The fifth issue is evolution, specifically a social and economic evolution that goes beyond narrower biological theories of evolution that reflect Darwinian-type views. Jackson’s argument is that a cultural approach to economics, that is, one in which culture is defined as a process requires an evolutionary or developmental view of the world. An evolutionary perspective also fits naturally with a dynamic understanding of structure-agency thinking. In this case, moreover, there is some good news from economics, though mostly heterodox economics: Evolutionary thinking not only has a presence in the history of economics, but has also undergone a recent revival in which the distinctiveness of a social evolutionary process has been emphasized. This seems to call for a new concept of culture and method of interpretation.

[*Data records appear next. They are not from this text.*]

/-- A cache may take this value of a location in: every observer whose accesses pass the cache reads it already, so that no
one is given an older value than the one it must see (20_memory.md R70, R71, R82, R83; log 35). -/
def State.mayFill (s : State) (unit : Nat) (a : MemAttr) (pa : Nat) (v : Byte) : Bool :=
  s.platform.observers.all (fun i =>
    !(infoOf s.platform i.id).path.any (fun c => c.id == unit) || s.valueFor i.id a pa == v)

/-- Allocate a copy of one location (20_memory.md R55): only of idempotent Normal memory that is not accessed
with a mismatched record, and only where the cache holds none; `late` the read has its value, and the cache will have it by a
fill after it (10_state.md R36). -/
def State.allocate (s : State) (o unit : Nat) (late : Bool) (a : MemAttr) (pa : Nat) : State :=
  match allocUnit s.platform o unit a with
  | none => s
  | some u =>
    if a.isNormal && (regionAt s.platform pa).idempotent && !s.touched.any (fun t => t.1 == pa && t.2.mismatched a) &&
        !s.lines.any (fun l => l.unit == some u.id && l.pa == pa) && s.mayFill u.id a pa (s.valueFor o a pa) then
      { s with lines := s.lines ++
          [{ unit := some u.id, pa := pa, val := s.valueFor o a pa, dirty := false, writer := o, attr := a, pending := late }] }
    else s

/-! ### Gathering -/

/-- Two accesses of one instruction whose sizes the memory system need not see (21_device_memory.md R171, R173), or of which
one is a read of bytes beyond the explicit ones (R116 to R121). -/
def Xact.oneMulti (a b : Xact) : Bool :=
  a.instr == b.instr && ((a.multi && b.multi) || (a.dir == .read && (a.extra || b.extra))) &&
  !(a.dir == .write && a.overlaps b)

/-- Two writes to the same locations, all of them: two that share some do not merge so (DESIGN CHOICE on "the same location" of
21_device_memory.md R132, log 53). -/
def Xact.sameWrite (a b : Xact) : Bool :=
  a.dir == .write && a.bs.all (fun x => b.bs.any (fun y => y.pa == x.pa)) && b.bs.all (fun x => a.bs.any (fun y => y.pa == x.pa))

/-- Two accesses may travel as one transaction (20_memory.md R58, R62; 21_device_memory.md R132, R142 to R148,
R171, R173). Accesses of Memory Copy and Memory Set instructions always may (R148, D32), two Normal writes to one location under
any ordered-before, too (DESIGN CHOICE between R148 and 20_memory.md R58, log 41). Two Device writes to one location
may where one of them is Gathering, by the formula of R132 (DESIGN CHOICE against R145, log 53). An access to Normal memory and one
to Device memory never do (DESIGN CHOICE, log 66). -/
def State.mayGather (s : State) (a b : Xact) : Bool :=
  a.dir == b.dir &&
  ((a.cls.isMops && b.cls.isMops) ||
   (!s.bob a b && !s.bob b a &&
    (match a.dt, b.dt with
     | none, none => true
     | some d, some e => (d.gathering && e.gathering) || a.oneMulti b || ((d.gathering || e.gathering) && a.sameWrite b)
     | _, _ => false) &&
    !(a.dir == .write && a.overlaps b && (s.ob a b || s.ob b a))))

/-- Every two of a group may be gathered. -/
def State.allGather (s : State) : List Xact → Bool
  | [] => true
  | a :: t => t.all (fun b => s.mayGather a b) && s.allGather t

/-! ### Performing accesses -/

/-- The effect of one performance of an access on memory and registers. -/
def State.perform (s : State) (x : Xact) : State :=
  match x.dir with
  | .read => s.deliverTo x (s.readVals x)
  | .write => s.commit (s.filled x)

/-- A performance of this access is seen at an endpoint: any access to Device memory (21_device_memory.md
R130, R149), and a write to Normal memory that does not stop in a cache. -/
def State.reachesEndpoint (s : State) (x : Xact) : Bool :=
  x.attr.isDevice || (x.dir == .write && (s.holdUnit x).isNone)

/-- The bytes an access touches at the endpoint. -/
def Xact.touchedBytes (x : Xact) : List Nat := x.bs.map ByteAcc.pa

/-- The acknowledgement the endpoint gives a Device write that no earlier point acknowledged, at its arrival
(21_device_memory.md R165; where R166 lets any point give it, DESIGN CHOICE, log 54). -/
def State.endpointAck (s : State) (x : Xact) : State :=
  if x.dir == .write && x.attr.isDevice && !s.acks.any (fun a => a.x.id == x.id) then
    { s with acks := s.acks ++ [{ x := x, byEndpoint := true }] }
  else s

/-- An access that is done leaves the accesses in flight. -/
def State.retire (s : State) (x : Xact) : State :=
  { s with inflight := s.inflight.filter (fun y => y.id != x.id) }

/-- Log one transaction of a group of accesses, if any of them is seen at an endpoint. -/
def State.logGroup (s : State) (xs : List Xact) : State :=
  match xs.filter s.reachesEndpoint with
  | [] => s
  | y :: ys => s.logArrival (arrivalOf s.platform y.dir ((y :: ys).flatMap Xact.touchedBytes) (y :: ys) [])

/-- The peripherals react to the transaction of a group of accesses (21_device_memory.md R110). -/
def State.reactGroup (s : State) (xs : List Xact) : State :=
  match xs.filter s.reachesEndpoint with
  | [] => s
  | y :: ys => s.react y.dir ((y :: ys).flatMap Xact.touchedBytes)

/-- An access was performed: it is acknowledged and leaves, unless it is among those to be performed again. Of a write performed several
times the endpoint acknowledges the last arrival alone (DESIGN CHOICE, log 54). -/
def State.finish (again : List Nat) (s : State) (x : Xact) : State :=
  if again.contains x.id && x.repeatable then s else (s.endpointAck x).retire x

/-- Perform a group of accesses as one transaction; of two writes to one location the one issued later gives the value
(DESIGN CHOICE between observers, log 53). A peripheral's transition comes after the values are read and written. -/
def State.transact (s : State) (xs : List Xact) (again : List Nat) : State :=
  xs.foldl (State.finish again) ((xs.foldl State.perform (s.logGroup xs)).reactGroup xs)

/-- Perform one access: a read of a Gathering location may be answered from a buffered write, and then no
transaction reaches the endpoint (21_device_memory.md R150). -/
def State.performOne (s : State) (x : Xact) (again : List Nat) : State :=
  match s.forwardSource x with
  | some w => (s.deliverTo x (forwardedVals w x)).retire x
  | none => s.transact [x] again

/-- Is the access with this number in flight? -/
def State.findXact (s : State) (id : Nat) : Option Xact := s.inflight.find? (fun x => x.id == id)

/-- The accesses in flight that are performed before one of a group, and before each other. -/
def State.required (s : State) (xs : List Xact) : List Xact :=
  (s.inflight.filter (fun y => !xs.any (fun x => x.id == y.id))).foldr
    (fun y acc => if (acc ++ xs).any (fun z => s.waitsFor z y) then y :: acc else acc) []

/-- Perform the access with this number, after everything that must precede it. -/
def State.force (s : State) (id : Nat) (again : List Nat) : State :=
  match s.findXact id with
  | none => s
  | some x =>
    match s.forwardSource x with
    | some w => (s.deliverTo x (forwardedVals w x)).retire x
    | none => ((s.required [x]).foldl (fun s y => s.performOne y []) s).performOne x again

/-- Perform accesses, in this order. -/
def State.forceAll (s : State) (ids : List Nat) : State := ids.foldl (fun s id => s.force id []) s

/-- The accesses in flight with these numbers, in program order. -/
def State.select (s : State) (ids : List Nat) : List Xact := s.inflight.filter (fun x => ids.contains x.id)

/-- The numbers among `again` of which no access must precede one of a group: only these may stay in flight to be performed
again (DEDUCED from 21_device_memory.md R154: an access leaves the accesses in flight before what it must precede arrives;
log 60). -/
def State.recurring (s : State) (xs : List Xact) (again : List Nat) : List Nat :=
  again.filter (fun id => xs.all (fun x => x.id != id || xs.all (fun y => !s.waitsFor y x)))

/-- Perform the accesses with these numbers, after everything that must precede them: as one transaction where they may be
gathered, else one after the other. -/
def State.forceGroup (s : State) (ids again : List Nat) : State :=
  match s.select ids with
  | [] => s
  | [x] => s.force x.id again
  | xs =>
    if s.allGather xs && (s.required xs).all (fun y => xs.all (fun x => decide (y.id < x.id))) then
      ((s.required xs).foldl (fun s y => s.performOne y []) s).transact xs (s.recurring xs again)
    else s.forceAll ids

/-- A read delivers a byte to one of these registers; one of general-purpose register number 31 delivers to none (log 2). -/
def Observer.awaits (o : Observer) (x : Xact) (regs : List (RegFile × RegNum)) : Bool :=
  match x.dst with
  | some f => x.bs.any (fun b => regs.contains (f, b.reg) && (f, b.reg) != (.gp, 31) && o.takes f b.reg x.id)
  | none => false

/-- Perform the reads in flight that deliver to one of these registers of an observer: an instruction whose addresses come from
a register finds there what the program put there (DEDUCED from 21_device_memory.md R115, log 61). -/
def State.settle (s : State) (o : Nat) (regs : List (RegFile × RegNum)) : State :=
  s.forceAll ((s.inflight.filter (fun x => x.obs == o && x.dir == .read && (s.getObs o).awaits x regs)).map Xact.id)

/-- Time passes: an access whose bound is reached is performed (20_memory.md R56, R57; 21_device_memory.md R127,
R131; D15), every other bound comes nearer. -/
def State.tick (s : State) : State :=
  let s := s.forceAll ((s.inflight.filter (fun x => x.fuel == 0)).map Xact.id)
  { s with clock := s.clock + 1, inflight := s.inflight.map (fun x => { x with fuel := x.fuel - 1 }) }

end Sys2Proof.Machine
end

The single chapter Part IV, ‘Toward a Culturally Informed Economics,’ concludes the book by taking stock of the current state and future direction of economics. Jackson is not very optimistic. The main barriers to cultural methods in economics seem unlikely to change: neoclassical theory, sharply drawn disciplinary boundaries, and a continuing emphasis on mathematical/quantitative techniques. There has been, he allows, a new ‘mainstream pluralism’ associated with such new fields as experimental economics, behavioral economics, game theory, neuroeconomics, evolutionary economics, and complexity economics, but unfortunately these fields draw almost exclusively upon the natural sciences. Economics seems unable to draw on more qualitative, humanistic fields of investigation, and even the new sub-field of cultural economics appears largely committed to the current goals of the economics profession. Thus, we are left with “enclaves of cultural thought [that have] survived in heterodox economics and in non-economic social sciences”, but that have had almost no effect on economic orthodoxy. It is indeed a discouraging picture given the persuasiveness of Jackson’s case regarding the need for a role for cultural thinking in economics. Despite this, the book is excellent in setting out and explaining a fundamental critique of economics—one moreover that has been missed by most other current critics of the field. Making this case is an achievement. Hopefully, it will have a greater impact than its author probably expects.